The club’s largest accomplishment came when they, with fellow Lions from neighboring clubs, visited the Pennsylvania Lions Beacon Lodge in Mount Union. They completed several projects utilizing membership skills of carpentry, plumbing and masonry. In addition, the club built The Doylestown Wilderness Center at the Lodge which included walkways, swings, rock climbing, zip lines and helped with general park maintenance.

The club worked these projects for more than 20 years making this the largest task it ever undertook. To this day, the club continues to support the lodge, sending two campers every summer.

Moving forward, in 1985 the club presented The Heart of Bucks County Auto Show. Approximately 6,000 people attended the two-day event, which featured more than 300 antique cars. The club raised approximately $7,500 and that was earmarked for local charities as gifts from the Doylestown Lions. The principal benefactor was the Bucks County Association for the Blind.

To date, these shows continue being sponsored by the Solebury Lions Club.

In 1993, the club assisted with Camp Kirby located in Upper Black Eddy. Camp Kirby was a resident camp for deaf and hearing-impaired children. Over the years, club members helped with repairs and rebuilding until the camp closed in 2015.

When the Doylestown Heat formed in 2007, the Lions Club became a sponsor of the band. In 2009, the club had it first Basket Bingo Bonanza, which is now held once in the spring and in the fall.

To help it’s success, local businesses have been generous and supportive with donations, supplies, gift baskets and silent auction prizes. To date the event continues being the most active fundraiser within the club attracting an audience of more than 150 players.

In 2016, the club enrolled in the Adopt Highway program adopting a two-mile stretch of roadway in Bucks County. Cleanup occurs in the fall and then in the springtime around Arbor Day.

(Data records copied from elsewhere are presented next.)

theorem decodeOpReg_eq_invalid_iff :
    decodeOpReg f w = .invalidInstruction w ↔
      (f.funct7 ≠ 0b0000000#7 ∧ f.funct7 ≠ 0b0100000#7 ∧ f.funct7 ≠ 0b0000001#7) ∨
      (f.funct7 = 0b0100000#7 ∧ f.funct3 ≠ 0b000#3 ∧ f.funct3 ≠ 0b101#3) ∨
      (f.funct7 = 0b0000001#7 ∧
        (f.funct3 = 0b100#3 ∨ f.funct3 = 0b101#3 ∨ f.funct3 = 0b110#3 ∨ f.funct3 = 0b111#3)) := by
  unfold decodeOpReg
  split
  · simp_all
  split
  · simp_all [decodeOpAlt_eq_invalid_iff]
  split
  · simp_all [decodeOpMul_eq_invalid_iff]
  · simp_all

/-- A decode ends in Invalid outside the five opcodes, and inside one where its group does (R57, R62). -/
theorem decode_eq_invalid_iff (w : Word) :
    decode w = .invalidInstruction w ↔
      ¬ ((slice w).opcode = 0b0010011#7 ∨ (slice w).opcode = 0b0000011#7 ∨ (slice w).opcode = 0b0100011#7 ∨
          (slice w).opcode = 0b0110011#7 ∨ (slice w).opcode = 0b1111111#7) ∨
      ((slice w).opcode = 0b0010011#7 ∧ decodeOpImm (slice w) w = .invalidInstruction w) ∨
      ((slice w).opcode = 0b0000011#7 ∧ decodeLoad (slice w) w = .invalidInstruction w) ∨
      ((slice w).opcode = 0b0100011#7 ∧ decodeStore (slice w) w = .invalidInstruction w) ∨
      ((slice w).opcode = 0b0110011#7 ∧ decodeOpReg (slice w) w = .invalidInstruction w) := by
  unfold decode
  simp only
  split
  · simp_all
  split
  · simp_all
  split
  · simp_all
  split
  · simp_all
  split <;> simp_all

theorem decodeResult_eq_invalid_iff (w : Word) : decodeResult w = .invalid w ↔ decode w = .invalidInstruction w := by
  rw [← resultOf_decode]
  cases decode w <;> simp [resultOf]

/-- Settles O11: the cases are the groups of the decoder, each with the condition under which it ends in Invalid. -/
theorem invalidSpace : Obligations.InvalidSpace := by
  unfold Obligations.InvalidSpace
  intro s t ht
  simp only
  rw [result_of_step ht, decodeResult_eq_invalid_iff, decode_eq_invalid_iff, decodeOpImm_eq_invalid_iff,
    decodeLoad_eq_invalid_iff, decodeStore_eq_invalid_iff, decodeOpReg_eq_invalid_iff, extract_30_2_eq, and_or_left, or_assoc]
  exact Iff.rfl

/-- Every row asks for an opcode whose two low bits are 1 (R34, R57). -/
theorem opcode_mod_four (mn : Mnemonic) : (predicateRow mn).opcode.toNat % 4 = 3 := by
  cases mn <;> rfl

/-- Settles O12: a row that holds of a word fixes the word's two low bits. -/
theorem lowBitsNotAllOnesIsInvalid : Obligations.LowBitsNotAllOnesIsInvalid := by
  unfold Obligations.LowBitsNotAllOnesIsInvalid
  intro s hlow
  refine ⟨_, step_eq_showing s, ?_⟩
  rw [showing_result, decodeResult_eq_invalid_iff]
  refine decode_eq_invalid_of_no_row fun mn => Bool.eq_false_of_not_eq_true fun hrow => hlow ?_
  have hop : opcodeField (nextWord s) = (predicateRow mn).opcode := ((rowHolds_iff _ _).mp hrow).1
  have hnum := opcodeField_toNat (nextWord s)
  rw [hop] at hnum
  have hmod := opcode_mod_four mn
  omega

end Sys2Proof.Machine
end

section
/-! PROOFS. How many words each row of the predicate table selects (30_encoding.md R65): the words of a row are the layouts of a
product of sets of fields, and the rows are disjoint. -/

namespace Sys2Proof.Machine

/-! ### The values of a field that an entry admits -/

theorem card_bitVec (n : Nat) : Nat.card (BitVec n) = 2 ^ n := by
  rw [Nat.card_eq_fintype_card, ← FinEnum.card_eq_fintypeCard, FinEnum.card_bitVec]

/-- How many values of a field an entry admits: all of them for "—". -/
def entrySize {n : Nat} : Option (BitVec n) → Nat
  | none => 2 ^ n
  | some _ => 1

theorem ncard_entryHolds {n : Nat} (e : Option (BitVec n)) : {v : BitVec n | entryHolds e v = true}.ncard = entrySize e := by
  cases e with
  | none => simpa [entryHolds, entrySize] using card_bitVec n
  | some e => simp [entryHolds, entrySize]

/-- How many values of funct7 a row admits. -/
def PredicateRow.funct7Size (r : PredicateRow) : Nat := if r.top00 then 32 else entrySize r.funct7

/-- How many values of rs1 a row admits. -/
def PredicateRow.rs1Size (r : PredicateRow) : Nat := if r.rs1Zero then 1 else 32

theorem ncard_top00 : {v : BitVec 7 | v.extractLsb' 5 2 = 0#2}.ncard = 32 := by
  rw [Set.ncard_eq_toFinset_card']
  decide

theorem ncard_funct7 {r : PredicateRow} (hr : r.top00 = true → r.funct7 = none) :
    {v : BitVec 7 | entryHolds r.funct7 v = true ∧ (r.top00 = true → v.extractLsb' 5 2 = 0#2)}.ncard = r.funct7Size := by
  cases htop : r.top00 with
  | false => simp [PredicateRow.funct7Size, htop, ncard_entryHolds]
  | true => simp [PredicateRow.funct7Size, htop, hr htop, entryHolds, ncard_top00]

theorem ncard_rs1 (r : PredicateRow) : {v : UInt5 | r.rs1Zero = true → v = 0#5}.ncard = r.rs1Size := by
  cases hrs1 : r.rs1Zero with
  | false => simpa [PredicateRow.rs1Size, hrs1] using card_bitVec 5
  | true => simp [PredicateRow.rs1Size, hrs1]

/-! ### The words of a row -/

/-- The word of six fields. -/
def wordOfFields : BitVec 7 × UInt5 × UInt5 × BitVec 3 × UInt5 × BitVec 7 → Word
  | (f7, r2, r1, f3, rd, op) => rFormat f7 r2 r1 f3 rd op

theorem wordOfFields_injective : Function.Injective wordOfFields := by
  rintro ⟨f7, r2, r1, f3, rd, op⟩ ⟨f7', r2', r1', f3', rd', op'⟩ h
  simpa [wordOfFields] using eq_rFormat_iff.mp h

theorem wordOfFields_surjective : Function.Surjective wordOfFields :=
  fun w => ⟨(funct7Field w, rs2Field w, rs1Field w, funct3Field w, rdField w, opcodeField w), rFormat_slices w⟩

/-- The fields a row admits: rs2 and rd are free. -/
def PredicateRow.fields (r : PredicateRow) : Set (BitVec 7 × UInt5 × UInt5 × BitVec 3 × UInt5 × BitVec 7) :=
  {v | entryHolds r.funct7 v = true ∧ (r.top00 = true → v.extractLsb' 5 2 = 0#2)} ×ˢ Set.univ ×ˢ
    {v | r.rs1Zero = true → v = 0#5} ×ˢ {v | entryHolds r.funct3 v = true} ×ˢ Set.univ ×ˢ {r.opcode}

theorem preimage_rowHolds (r : PredicateRow) : wordOfFields ⁻¹' {w | rowHolds r (slice w) = true} = r.fields := by
  ext ⟨f7, r2, r1, f3, rd, op⟩
  simp only [wordOfFields, slice, rowHolds_iff, PredicateRow.fields, Set.mem_preimage, Set.mem_ofPred_eq, Set.mem_prod,
    Set.mem_univ, Set.mem_singleton_iff, true_and, opcodeField_rFormat, funct3Field_rFormat, funct7Field_rFormat,
    rs1Field_rFormat]
  exact ⟨fun ⟨hop, h3, h7, h1, htop⟩ => ⟨⟨h7, htop⟩, h1, h3, hop⟩, fun ⟨⟨h7, htop⟩, h1, h3, hop⟩ => ⟨hop, h3, h7, h1, htop⟩⟩

/-- How many words a row selects: the free choices of rs2 and rd times those its conditions leave. -/
def PredicateRow.size (r : PredicateRow) : Nat := r.funct7Size * (32 * (r.rs1Size * (entrySize r.funct3 * 32)))

theorem ncard_rowHolds {r : PredicateRow} (hr : r.top00 = true → r.funct7 = none) :
    {w : Word | rowHolds r (slice w) = true}.ncard = r.size := by
  rw [← Set.image_preimage_eq {w : Word | rowHolds r (slice w) = true} wordOfFields_surjective, preimage_rowHolds,
    Set.ncard_image_of_injective _ wordOfFields_injective, PredicateRow.fields]
  simp only [Set.ncard_prod, Set.ncard_univ, Set.ncard_singleton, card_bitVec, ncard_funct7 hr, ncard_rs1, ncard_entryHolds]
  simp [PredicateRow.size]

theorem card_predicate (mn : Mnemonic) : Nat.card {w : Word // predicate mn w = true} = (predicateRow mn).size :=
  ncard_rowHolds (funct7_eq_none_of_top00 mn)

/-! ### The words of all rows together -/

/-- Different rows select different words, so the sizes add up. -/
theorem ncard_exists_predicate {l : List Mnemonic} (hl : l.Nodup) :
    {w : Word | ∃ mn ∈ l, predicate mn w = true}.ncard = (l.map fun mn => (predicateRow mn).size).sum := by
  induction l with
  | nil => simp
  | cons m l ih =>
    obtain ⟨hm, hl⟩ := List.nodup_cons.mp hl
    have hsplit : {w : Word | ∃ mn ∈ m :: l, predicate mn w = true} =
        {w | predicate m w = true} ∪ {w | ∃ mn ∈ l, predicate mn w = true} := by
      ext w
      simp
    have hdisj : Disjoint {w : Word | predicate m w = true} {w | ∃ mn ∈ l, predicate mn w = true} := by
      refine Set.disjoint_left.mpr ?_
      rintro w hw ⟨n, hn, hw'⟩
      exact hm (predicatesExclusive w m n hw hw' ▸ hn)
    rw [hsplit, Set.ncard_union_eq hdisj, ih hl, List.map_cons, List.sum_cons]
    congr 1
    exact card_predicate m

With the support of the club and other businesses, The Sensory Trail at Doylestown’s Central Park opened in 2016. The sensory trail consists of nine separate sections, called pods, each highlighting different sensory integration techniques, to help children of all needs (particularly on the autism spectrum) interact with the natural environment.

In the same year the club began doing Pediatric Vision Screening identifying underlying vision deficiencies in children under the age of 7. At that time Past District Governor Chip Nedza had transferred to the club with his own Welch Allyn SPOT Vision Screening machine. With his assistance the club created a program throughout numerous daycare facilities within the community to annually test children vision. To date the club has tested over 2,000 children identifying approximately 5% of them with a visual impairment.

In 2018, the club purchased its own machine and continues to schedule screenings.

For 75 years, The Doylestown Lions Club has become entrenched within the community. Every day the club shows it continued presence throughout the town with numerous eyeglass collection boxes prominently displayed on walkways and inside local businesses.

Along with always being there to help individuals, the club continues to support numerous charitable organizations including The Bucks County Association for the Blind, Delaware Valley Eye Bank, Habitat for Humanity, Leader Dog, Diabetes Awareness, Special Olympics & Quality of Life and White Cane. In addition, during the holiday season the club assists A Woman’s Place, a domestic violence community organization.

The Doylestown Lions Club is excited about celebrating 75 years of community service.

As with many clubs, active membership is key to its success and they continue to welcome new members to help further the mission of “We Serve.”